The second chapter demonstrates how wild and different music can be — and this is one of the overall strengths of the book — no idiom is given preference, no style favoured, all valued and have an avenue in which a budding composer or enthusiastic student can explore.

The follow-up prompts and consideration for discussion are quite illuminating also, as they do not given preference to “pure music” or “emotional music” — both are considered — and impetus is given to the importance of communicating if emotion/ideas are need to be presented to an audience.

Let’s Create! is the largest and most insightful chapter, as it doesn’t present the germ of composing as some divine inspiration or profound intellectual mathematical equation. Rather it can simply start from playing with musical ideas.

Developing ideas can be turned into a game of taking something simple like a basic rhythm and playing with it, exploring it and turning it into something elaborate or even original.

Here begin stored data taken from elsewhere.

theorem test_meets_SliceUpkeep : readyMiss State.reset 191 = none ∧
    (∀ p ∈ [0, 1, 2], let s := missed p
     readyMiss s 1 = some ⟨txn0, p⟩ ∧ (linePlace s 0x1000).any (fun q => q.slice == 1 && (cachedLine s q).isNone && q.set == 0) ∧
      needsRecovery s { txn0 with kind := .read, addr := 0x1000, len := 256 } 0x1000 = none ∧ victim (endMiss s 1 1) 1 0 = some (0, none)) ∧
    (getSlice (sliced 0 { lookups := 65535 }) 0).lookups < 65536 ∧ 65536 ≤ (getSlice (sliced 0 { lookups := 65536, misses := 65536 }) 0).lookups ∧
    (getSet State.reset 0 0).find? (fun x => x.way == 15) = none ∧
    ((getSet (holding State.reset (line0 true)) 1 0).find? (fun x => x.way == 3) = some (line0 true) ∧ phase State.reset ≠ 1 ∧ phase State.reset ≠ 2) ∧
    ((getSet (holding State.reset { line0 true with dirty := List.replicate 256 true }) 1 0).find? (fun x => x.way == 3)).any (fun x => x.dirty.any id) ∧
    (getSlice State.reset 191).folding = false ∧ (getSlice (sliced 191 { folding := true }) 191).folding = true ∧
    getB (setB (sliced 191 { folding := true }) F.SLC_STATUS_SHUTTERED 190 true) F.SLC_STATUS_SHUTTERED (191 ^^^ 1) = true ∧
    getB (sliced 191 { folding := true }) F.SLC_STATUS_SHUTTERED (191 ^^^ 1) = false ∧ (flushSlice (sliced 191 { folding := true }) 191).store.repeatDue = [] ∧ (sliced 191 { folding := true }).act.pinned = [] := by decide +kernel

/-- A co-add fragment with sequence number `q` of stream 0 waits for slice 1, which has granted its transaction; `next` is the stream's
NEXT and `n` fragments wait in the window. -/
def frag0 (a q : Nat) : Frag := ⟨1, 1, 1, a, List.replicate 64 0, [false, false], a, 0, q, 0⟩
def ctx (a : Nat) : Txn := { txn0 with kind := .coadd, addr := a }
def coadds (a q next n : Nat) : State :=
  let s := { region 1 with deep := { (region 1).deep with frags := [frag0 a q] } }
  setSlice s 1 { rq := { granted := [ctx a] }, next := if next = 0 then [] else [((1, 0), next)], window := List.replicate n (frag0 0x2000 (next + 1)) }

/-- The fragment is the slice's next, with these numbers. -/
def fragMet (a q n win : Nat) (s : State) : Bool :=
  let u := dropGranted { s with deep := { s.deep with frags := s.deep.frags.filter (fun g => g != frag0 a q) } } 1 1
  barred s 1 == false && s.store.repeatDue.isEmpty && nextFrag s 1 (getSlice s 1).rq.granted [] == some (ctx a, frag0 a q) &&
    tagSeq (frag0 a q).tag == q && nextOf u 1 (frag0 a q) == n && (getSlice u 1).window.length == win

/-- The state in which the fragment has left. -/
def fragLeft (s : State) (a q : Nat) : State :=
  dropGranted { s with deep := { s.deep with frags := s.deep.frags.filter (fun g => g != frag0 a q) } } 1 1

/-- An overflow co-add of slice 191 whose write its channel has granted. -/
def overflowed : State :=
  setChan (sliced 191 { ovf := [⟨frag0 0x1000 0, 7, []⟩] }) 191 { rq := { granted := [{ txn0 with id := 7 }] } }

theorem test_meets_CoaddsAndUpdates :
    (let s := coadds 0x15000000000 0 0 0; fragMet 0x15000000000 0 0 0 s = true ∧ targetSlice (fragLeft s 0x15000000000 0) 0x15000000000 = none) ∧
    (let s := coadds 0 0 0 0; fragMet 0 0 0 0 s = true ∧ (targetSlice (fragLeft s 0 0) 0).isSome ∧ isCommitted (fragLeft s 0 0) 0 = true) ∧
    (let s := coadds 0x1000 5 5 0; fragMet 0x1000 5 5 0 s = true ∧ (targetSlice (fragLeft s 0x1000 5) 0x1000).isSome ∧
      isCommitted (fragLeft s 0x1000 5) 0x1000 = false ∧ relaxed (fragLeft s 0x1000 5) = false ∧ relaxed (fragLeft (setB s F.EPH_MODE_RELAXED 0 true) 0x1000 5) = true) ∧
    (let s := coadds 0x1000 4 5 0; fragMet 0x1000 4 5 0 s = true ∧ relaxed s = false) ∧
    (let s := coadds 0x1000 68 5 63; fragMet 0x1000 68 5 63 s = true ∧ relaxed s = false) ∧
    (let s := coadds 0x1000 69 5 0; fragMet 0x1000 69 5 0 s = true ∧ relaxed s = false) ∧
    (let s := coadds 0x1000 6 5 64; fragMet 0x1000 6 5 64 s = true ∧ relaxed s = false) ∧
    barred (staggered State.reset) 1 = true ∧ nextFrag State.reset 191 (getSlice State.reset 191).rq.granted [] = none ∧
    firstOverflow State.reset (getSlice State.reset 191).ovf [] = none ∧
    firstOverflow overflowed (getSlice overflowed 191).ovf [] = some ⟨frag0 0x1000 0, 7, []⟩ ∧
    (let s := { inPhase 4 6 with mer := { (inPhase 4 6).mer with working := true, entries := [0] } }; s.mer.working = true ∧ phase s = 4 ∧ 0 ∈ s.mer.entries) ∧
    State.reset.mer.working = false ∧ phase State.reset ≠ 4 := by decide +kernel

theorem test_meets_poisoned_update (a b c : Bool) (h : UpdShare) (u : UpdEntry) (hp : h.lrPoison = true) (hr : u.rule = 0) :
    (a || b || c || h.lrPoison) = true ∧ u.rule ≠ 1 := by
  simp [hp, hr]

/-- A queue at slice 1. -/
def queued (q : ReqQueue) : State := setSlice (region 1) 1 { rq := q }

/-- A locked transaction. -/
def ltx : Txn := { txn0 with locked := true }

/-- Held and refused requests of master class 5, instance 0, band 7. -/
def far (x : Txn) : Txn := { x with cls := 5, band := 7 }
def heldReqs (n : Nat) : State :=
  let s := queued { queue := List.replicate n txn0 }
  { s with deep := { s.deep with heldReq := [far txn0], refused := [⟨{ far txn0 with id := 2 }, .slice 1, 1, 8, false⟩] } }

theorem test_meets_Arbitration :
    (let s := queued { queue := [txn0, { txn0 with id := 2, band := 7 }] }; (getQ s (.slice 1)).lock = none ∧ txn0 ∈ (getQ s (.slice 1)).queue ∧ olderOutside s txn0 = false) ∧
    (getQ State.reset (.chan 191)).lock = none ∧ (getQ State.reset (.chan 191)).queue = [] ∧
    (let s := queued { queue := [txn0, ltx], lock := some (0, 0, 15, 0) }
     (getQ s (.slice 1)).lock = some (0, 0, 15, 0) ∧ lockTooLong s (getQ s (.slice 1)) = false ∧ (getQ s (.slice 1)).queue.find? (ofLock (0, 0, 15, 0)) = some ltx) ∧
    (let s := queued { queue := [ltx], lock := some (0, 0, 16, 0) }; lockTooLong s (getQ s (.slice 1)) = true) ∧
    (let s := heldReqs 127
     (heldOf s 5 0 7).head? = some (far txn0) ∧ routeSlice s (far txn0).addr = 1 ∧
      mayIssue (setF s F.BND_QUOTA_SQ 47 0) (far txn0) = false ∧ mayIssue s (far txn0) = true ∧ (getQ s (.slice 1)).queue.length < 128) ∧
    128 ≤ (getQ (heldReqs 128) (.slice 1)).queue.length ∧
    (let s := queued { queue := [{ txn0 with hinted := true }, txn0] }
     (getQ { s with clk := { s.clk with mono := 10000000 } } (.slice 1)).queue.find?
       (fun x => !x.hinted && decide (x.born + etaDelay s ≤ mountCyc { s with clk := { s.clk with mono := 10000000 } })) = some txn0) ∧
    (let s := heldReqs 127
     let r : Refused := ⟨{ far txn0 with id := 2 }, .slice 1, 1, 8, false⟩
     let u := { s with clk := { s.clk with mono := 1240 } }
     s.deep.refused.find? (fun r => r.txn.cls == 5 && r.txn.inst == 0 && r.txn.band == 7 && mayResend s r) = none ∧
      u.deep.refused.find? (fun r => r.txn.cls == 5 && r.txn.inst == 0 && r.txn.band == 7 && mayResend u r) = some r ∧
      (getQ u (.slice (routeSlice u r.txn.addr))).queue.length < qCap (.slice 1) ∧ qCap (.chan 1) ≤ 64 ∧ 64 ≤ qCap (.chan 1)) ∧
    (let s := { State.reset with deep := { State.reset.deep with scaleDue := some 10 } }
     s.deep.scaleDue = some 10 ∧ nowNs s < 10 ∧ 10 ≤ nowNs { s with clk := { s.clk with dev := 2170 } }) := by decide +kernel

/-- Channel `c` in a state, with what its channel holds. -/
def chan (c st : Nat) (h : ChanSt) : State := setChan (setF State.reset F.MCH_STATUS_STATE c st) c h

/-- Channel 191 in a state, at the end of its refresh interval. -/
def refreshDue (st : Nat) : State :=
  let s := chan 191 st { derateDue := true }
  { s with clk := { s.clk with mono := 217 * refreshGap s 191 } }

theorem test_meets_refresh_due (st : Nat) :
    passed (refreshDue st) (getChan (refreshDue st) 191).lastRefresh (refreshGap (refreshDue st) 191) = true := by
  have e : (getChan (refreshDue st) 191).lastRefresh = 0 := rfl
  have g : refreshGap (refreshDue st) 191 = refreshGap (chan 191 st { derateDue := true }) 191 := rfl
  have n : elapsedNs (refreshDue st) = 217 * refreshGap (chan 191 st { derateDue := true }) 191 / 217 := rfl
  rw [passed, e, g, n]
  simp

theorem test_meets_refresh_early (s : State) (h : s.clk.mono = 0) : passed s 1 (refreshGap s 191) = false := by
  simp [passed, elapsedNs, h]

After a wonderful exploration of how rhythm alone can be explored and developed, pitch is introduced, then timbre, before finally thinking about how harmony and rhythm can communicate to give dialogue.

It explains the steps of what one has to consider when getting started — what are you writing about? Who is it for? Is it a speedy creature? And so on.

So, if a composer wants to write a piece about an important event, prompts like “was it a sad or happy event” helps the budding composer consider how they are trying to make the music reflect their idea.

The diagrams and musical examples are really well considered and do a lot to help give a young composer the tools to consider directing their ideas and later showing how these initial ideas can be expanded into something more decorative and more curious.

It reminded me of the WMA booklet Music in Post-War Britain where it describes music education as a process of building upon the curiosity of the individual.

Finally we have a practical guide which demystifies composing and shows it is an endeavour anyone can do given the time to attempt it.

Though I am not writing this as a book review, but more of a reflection of the book, I still cannot recommend it enough.

Hopefully teachers pick this up, but I also hope people who are curious about what composing could be like. It is approachable and it breaks it all down into manageable steps wonderfully.

Now that the difficult part of trying to work out how composing works has a nice solution, we can get back to the difficult struggles like getting the government to actually value an art form which benefits humanity.